◆ REQUIRED ACTION:
The answer should be each line of the records that contains the word "from"; please copy them all.

◆ Collected data:
-- ==== Sys2Proof/Decode.lean ====
section
/-! DEFINITION. Instruction words (03): the decoder, total on any bytes, and the encoder, both over one table of fields. -/

namespace Sys2Proof

/-- The fields of a word (R35, R36). -/
structure Raw where
  len : Len
  s   : Bool
  op  : Nat
  k   : Nat := 0
  kn  : Bool := false
  rd  : Nat := 0
  ra  : Nat := 0
  rb  : Nat := 0
  rc  : Nat := 0
  t   : Nat := 0
  fn  : Nat := 0
  i   : Word := 0
  ctl : Nat := 0
  deriving DecidableEq, Repr

/-- Why a word is refused (R46 steps 3 to 6). -/
inductive DecodeError where
  | illegalFormat | illegalOpcode | illegalField
  deriving DecidableEq, Repr

/-- The bytes of a word of each length (R36). -/
def Len.bytes : Len → Nat
  | .l64 => 8
  | .l96 => 12
  | .l128 => 16

/-- The code of a length (R35). -/
def Len.code : Len → Nat
  | .l64 => 0
  | .l96 => 1
  | .l128 => 2

/-- The length that bits 1:0 give (R35). -/
def Len.ofCode (n : Nat) : Option Len :=
  match n with
  | 0 => some .l64
  | 1 => some .l96
  | 2 => some .l128
  | _ => none

/-- The code of an element type (R41). -/
def ETy.code : ETy → Nat
  | .i8 => 0 | .i16 => 1 | .i32 => 2 | .i64 => 3 | .e4m3 => 4 | .e5m2 => 5 | .f16 => 6 | .bf16 => 7
  | .f32 => 8 | .f64 => 9 | .mx4 => 10 | .rn3 t => 12 + t.val

/-- The element type of a code (R41). -/
def ETy.ofCode (n : Nat) : Option ETy :=
  match n with
  | 0 => some .i8 | 1 => some .i16 | 2 => some .i32 | 3 => some .i64 | 4 => some .e4m3 | 5 => some .e5m2
  | 6 => some .f16 | 7 => some .bf16 | 8 => some .f32 | 9 => some .f64 | 10 => some .mx4
  | 12 => some (.rn3 0) | 13 => some (.rn3 1) | 14 => some (.rn3 2) | 15 => some (.rn3 3)
  | _ => none

/-- The code of an access size (R157). -/
def Size.code : Size → Nat
  | .b => 0 | .h => 1 | .w => 2 | .d => 3

/-- The access size of a code (R157). -/
def Size.ofCode (n : Nat) : Option Size :=
  match n with
  | 0 => some .b | 1 => some .h | 2 => some .w | 3 => some .d
  | _ => none

/-- The code of a condition (R54). -/
def Cond.code : Cond → Nat
  | .eq => 0 | .ne => 1 | .lt => 2 | .ge => 3 | .le => 4 | .gt => 5 | .ltu => 6 | .geu => 7 | .leu => 8 | .gtu => 9

/-- The condition of a code (R54). -/
def Cond.ofCode (n : Nat) : Option Cond :=
  match n with
  | 0 => some .eq | 1 => some .ne | 2 => some .lt | 3 => some .ge | 4 => some .le | 5 => some .gt
  | 6 => some .ltu | 7 => some .geu | 8 => some .leu | 9 => some .gtu
  | _ => none

/-- The code of a reduction operation (R54). -/
def ROp.code : ROp → Nat
  | .add => 0 | .and => 1 | .or => 2 | .xor => 3 | .min => 4 | .max => 5 | .minu => 6 | .maxu => 7

/-- The reduction operation of a code (R54). -/
def ROp.ofCode (n : Nat) : Option ROp :=
  match n with
  | 0 => some .add | 1 => some .and | 2 => some .or | 3 => some .xor
  | 4 => some .min | 5 => some .max | 6 => some .minu | 7 => some .maxu
  | _ => none

/-- The code of an atomic operation (R54, R202). -/
def AmoOp.code : AmoOp → Nat
  | .rop o => o.code
  | .swap => 8

/-- The atomic operation of a code (R54, R202). -/
def AmoOp.ofCode (n : Nat) : Option AmoOp :=
  if n = 8 then some .swap else (ROp.ofCode n).map .rop

/-- The code of a message kind (R54, R187). -/
def Kind.code : Kind → Nat
  | .msg => 0 | .watch => 1 | .count => 2 | .bar => 3 | .copydone => 4 | .draindone => 5
  | .xinvdone => 6 | .node => 7 | .timer => 8 | .deadlock => 9 | .trapnote => 10

/-- The message kind of a code (R54, R187). -/
def Kind.ofCode (n : Nat) : Option Kind :=
  match n with
  | 0 => some .msg | 1 => some .watch | 2 => some .count | 3 => some .bar | 4 => some .copydone
  | 5 => some .draindone | 6 => some .xinvdone | 7 => some .node | 8 => some .timer
  | 9 => some .deadlock | 10 => some .trapnote
  | _ => none

/-- The code of a drain path (R54). -/
def Path.code : Path → Nat
  | .ls => 0 | .l1 => 1 | .cl => 2 | .gm => 3

/-- The drain path of a code (R54). -/
def Path.ofCode (n : Nat) : Option Path :=
  match n with
  | 0 => some .ls | 1 => some .l1 | 2 => some .cl | 3 => some .gm
  | _ => none

/-- The code of a query (R278). -/
def Query.code : Query → Nat
  | .unres => 0 | .acc => 1 | .dead => 2 | .ovf => 3

/-- The query of a code (R278). -/
def Query.ofCode (n : Nat) : Option Query :=
  match n with
  | 0 => some .unres | 1 => some .acc | 2 => some .dead | 3 => some .ovf
  | _ => none

/-- The number of a system register (R55). -/
def SysReg.code : SysReg → Nat
  | .lcid => 0 | .ctx => 1 | .mode => 2 | .phase => 3 | .nanread => 4 | .fflags => 5 | .fenable => 6 | .rngseed => 7
  | .progress => 8 | .slice => 9 | .slicestat => 10 | .trapvec => 11 | .spill => 12 | .lsbase => 13
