-- ==== Sys2Proof/Machine/Matrix.lean ====
section
/-! DEFINITION. Accumulators, the matrix unit and expert routing (10 R238 to R255, 04 R81, R89 to R91). -/

namespace Sys2Proof.Machine

/-- The rows of an accumulator, row 0 first (R239). -/
def LCore.accRows (c : LCore) (an : Nat) : List VReg := (List.range 48).map (fun r => Tab.get 0 c.accs (rowKey an r))

/-- An output that writes every row of an accumulator. -/
def accOut (an : Nat) (rows : List VReg) : Out := .acc an (rows.zipIdx.map (fun p => (p.2, p.1)))

/-- The continuation in focus holds each accumulator named, else PROTECTION with fault address 0 (R240). -/
def State.holdChk (s : State) (ans : List Nat) : Option Trap :=
  if ans.all (fun a => decide (Tab.get 0 s.me.holders a = s.slot.cid)) then none else some (s.fault .protection 0)

/-- An accumulator was written in this phase by a logical core other than `lc` (R254). -/
def State.accClash (s : State) (ctx target lc : Nat) (ans : List Nat) : Bool :=
  (s.ctxOf ctx).cr.det && ans.any (fun a =>
    let v := Tab.get 0 (s.core ctx target).accWriter a
    decide (v ≠ 0) && decide (v / 1024 = (s.ctxOf ctx).phase) && decide (v % 1024 ≠ lc + 1))

/-- Records `lc` as the writer of accumulators of `target` in this phase (R254). -/
def State.accMark (s : State) (ctx target lc : Nat) (ans : List Nat) : State :=
  if (s.ctxOf ctx).cr.det then
    s.modCore ctx target (fun c => { c with
      accWriter := ans.foldl (fun t a => Tab.set 0 t a ((s.ctxOf ctx).phase * 1024 + lc + 1)) c.accWriter })
  else s

/-- Issues a long instruction that writes accumulators: the conflict check of R254, and its mark once it has issued. -/
def State.issueAcc (s : State) (h : Hd) (ans : List Nat) (chk : Option Trap) (word : Nat) (ra rb : Word) (j : Job) : State :=
  let f := s.focus
  let clash := if s.accClash f.ctx f.lc f.lc ans then some (s.fault .conflict 0) else none
  let s1 := s.issueLong h false false (firstTrap [chk, clash]) word ra rb j
  if s.slot.longs.length < s1.slot.longs.length then s1.accMark f.ctx f.lc f.lc ans else s1

/-- A grant of the accumulator stands in another slot's open group: to an `aalloc` it counts as held already, though R242 speaks of holders
only (DESIGN CHOICE, log 81). -/
def State.granted (s : State) (an : Nat) : Bool :=
  s.siblings.any (fun t => t.longs.any (fun l => l.outs.any (fun o => decide (o = .take an))))

/-- `aalloc` (R242); in deterministic mode it waits, unissued, while another continuation holds the accumulator. -/
def execAalloc (h : Hd) (rd : Reg) (an : Reg8) (s : State) : Result :=
  let holder := Tab.get 0 s.me.holders an.val
  let mine := decide (holder = s.slot.cid)
  let busy := !mine && (decide (holder ≠ 0) || s.granted an.val)
  .next (if s.here.cr.det && busy && (s.slot.gate h true false false).isNone then s
    else s.issueAcc h (if mine || busy then [] else [an.val]) none 0 0 0
      { outs := if mine then [.x rd.val 0] else if busy then [.x rd.val 1] else [.take an.val, .x rd.val 0] })

/-- `afree` (R243). -/
def execAfree (h : Hd) (an : Reg8) (s : State) : Result :=
  .next (s.issueLong h false false none 0 0 0
    { outs := if Tab.get 0 s.me.holders an.val = s.slot.cid then [.free an.val] else [] })

/-- `azero` (R243). -/
def execAzero (h : Hd) (an : Reg8) (s : State) : Result :=
  .next (s.issueAcc h [an.val] (s.holdChk [an.val]) 0 0 0 { outs := [accOut an.val (List.replicate 48 0)] })

/-! ### Operand panels (R244, R245) -/

/-- The check of a panel of `n` bytes: local store, a multiple of 16, within the store (R245). -/
def State.panelChk (s : State) (base : Word) (n : Nat) : Option Trap :=
  match placeOf s.focus.lc base with
  | some (.ls _ off) => if off % 16 ≠ 0 ∨ lsSize < off + n then some (s.fault .protection base) else none
  | _ => some (s.fault .protection base)

/-- The depth that a depth field gives (R246). -/
def depthOf (i : Nat) : Nat := if i = 0 then 48 else i

/-- Dense positions of a k-block (R90, R252). -/
def blockLen : ETy → Nat
  | .bf16 | .f16 | .rn3 _ => 16
  | .mx4 => 64
  | _ => 32

/-- Bytes of `n` elements of width `w`. -/
def rowLen (w n : Nat) : Nat := w * n / 8

/-- The bytes of an A or B panel with its scale array (R244, R247): `n` elements in a row. -/
def panelLen (ty : ETy) (k n : Nat) : Nat := 48 * rowLen (widthOf ty) n + (if ty = .mx4 then 48 * (k / 32) else 0)

/-- The pieces that 48 rows of pitch `p` contribute: `n` bytes from byte `o` of each. -/
def rowPieces (b : Place) (p o n : Nat) : List (Place × Nat) := (List.range 48).map (fun r => (b.plus (r * p + o), n))

/-- What one panel contributes to dense positions k0 to k1 − 1, where `q` positions share an element: elements, then scales. -/
def panelPieces (b : Place) (ty : ETy) (k q k0 k1 : Nat) : List (Place × Nat) :=
  let w := widthOf ty
  let p := rowLen w (k / q)
  rowPieces b p (rowLen w (k0 / q)) (rowLen w ((k1 - k0) / q)) ++
  (if ty = .mx4 then rowPieces (b.plus (48 * p)) (k / 32) (k0 / 32) ((k1 - k0) / 32) else [])

/-- Cuts a list into 48 rows of `n` bytes. -/
def cutRows (bs : List Byte) (n : Nat) : List (List Byte) := (List.range 48).map (fun r => (bs.drop (r * n)).take n)

/-- Cuts the bytes of one panel: rows of elements, rows of scales, and what follows. -/
def cutPanel (ty : ETy) (q k0 k1 : Nat) (bs : List Byte) : List (List Byte) × List (List Byte) × List Byte :=
  let n := rowLen (widthOf ty) ((k1 - k0) / q)
  let sc := if ty = .mx4 then (k1 - k0) / 32 else 0
  (cutRows bs n, cutRows (bs.drop (48 * n)) sc, bs.drop (48 * n + 48 * sc))

/-- The element codes of a row. -/
def rowCodes (w : Nat) (bs : List Byte) : List Nat :=
  let v := leNat bs
  (List.range (8 * bs.length / w)).map (fun j => field v (w * j) w)

/-- A value under an E8M0 scale; scale 0xFF reads as NaN (R69). -/
def scaled (sc : Byte) (v : FVal) : FVal :=
  if sc = 0xFF then .nan false
  else
    match v with
    | .fin n m e => .fin n m (e + sc.toNat - 127)
    | v => v

/-- The values of a row, with its scales for a microscaled type: `per` elements to a scale. -/
def rowVals (nan : Bool) (ty : ETy) (per : Nat) (bs sc : List Byte) : List FVal :=
  match fmtOf nan ty with
  | some f => (rowCodes (widthOf ty) bs).zipIdx.map (fun p =>
      let v := f.decode false p.1
      if ty = .mx4 then scaled (sc.getD (p.2 / per) 0) v else v)
  | none => []

/-- The exact sum of several results (R90): NaN and opposite infinities as R77 and R83 give, a zero of the common sign, else +0. A sum that
holds a quiet NaN together with both infinities is that NaN and sets no invalid: the spec does not say which rule prevails (log 66). -/
def sumExact (rs : List Res) : Res :=
  let vs := rs.map (·.val)
  let fl := orFlags (rs.map (·.flags))
  match nanOf vs with
  | some r => { r with flags := r.flags ||| fl }
  | none =>
    if vs.any FVal.isInf then
      if vs.any (fun v => v.isInf && v.neg?) && vs.any (fun v => v.isInf && !v.neg?) then { Res.invalid with flags := FFlags.invalid ||| fl }
      else ⟨.inf (vs.any (fun v => v.isInf && v.neg?)), false, fl⟩
    else
      let q := vs.foldl (fun q v => if v.expo < q then v.expo else q) 0
      ⟨.ofInt (vs.all (fun v => v.isZero && v.neg?)) (vs.foldl (fun z v => z + v.scaled q) 0) q, false, fl⟩

/-- The FP32 format. -/
def f32Fmt : Fmt := ⟨8, 23, 127, .ieee, true, false⟩

/-- One k-block on one FP32 element (R90, R246). -/
def blockElem (acc : Nat) (a b : List FVal) : Nat × FFlags :=
  f32Fmt.encode Rnd.nearest (sumExact (.exact (f32Fmt.decode false acc) :: (a.zip b).map (fun p => FVal.mul p.1 p.2)))

/-- The elements of a B row that the kept positions of an A row meet: group g has its nibble in the metadata row (R247). -/
def pickB {α : Type} (d : α) (meta' : List Byte) (n : Nat) (b : List α) : List α :=
  (List.range (n / 4)).flatMap (fun g =>
    let nib := field (leNat meta') (4 * g) 4
    [b.getD (4 * g + nib % 4) d, b.getD (4 * g + nib / 4) d])

/-- A new accumulator from element results, row by row. -/
def accMap (rows : List VReg) (f : Nat → Nat → Nat → Nat × FFlags) : List VReg × FFlags :=
  let rs := rows.zipIdx.map (fun p =>
    let es := (List.range 48).map (fun n => f p.2 n (elem 32 p.1 n))
    (vecOf 32 (es.map (·.1)), orFlags (es.map (·.2))))
  (rs.map (·.1), orFlags (rs.map (·.2)))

◆ ANSWER BELOW:
/-- The pieces that 48 rows of pitch `p` contribute: `n` bytes from byte `o` of each. -/
/-- A new accumulator from element results, row by row. -/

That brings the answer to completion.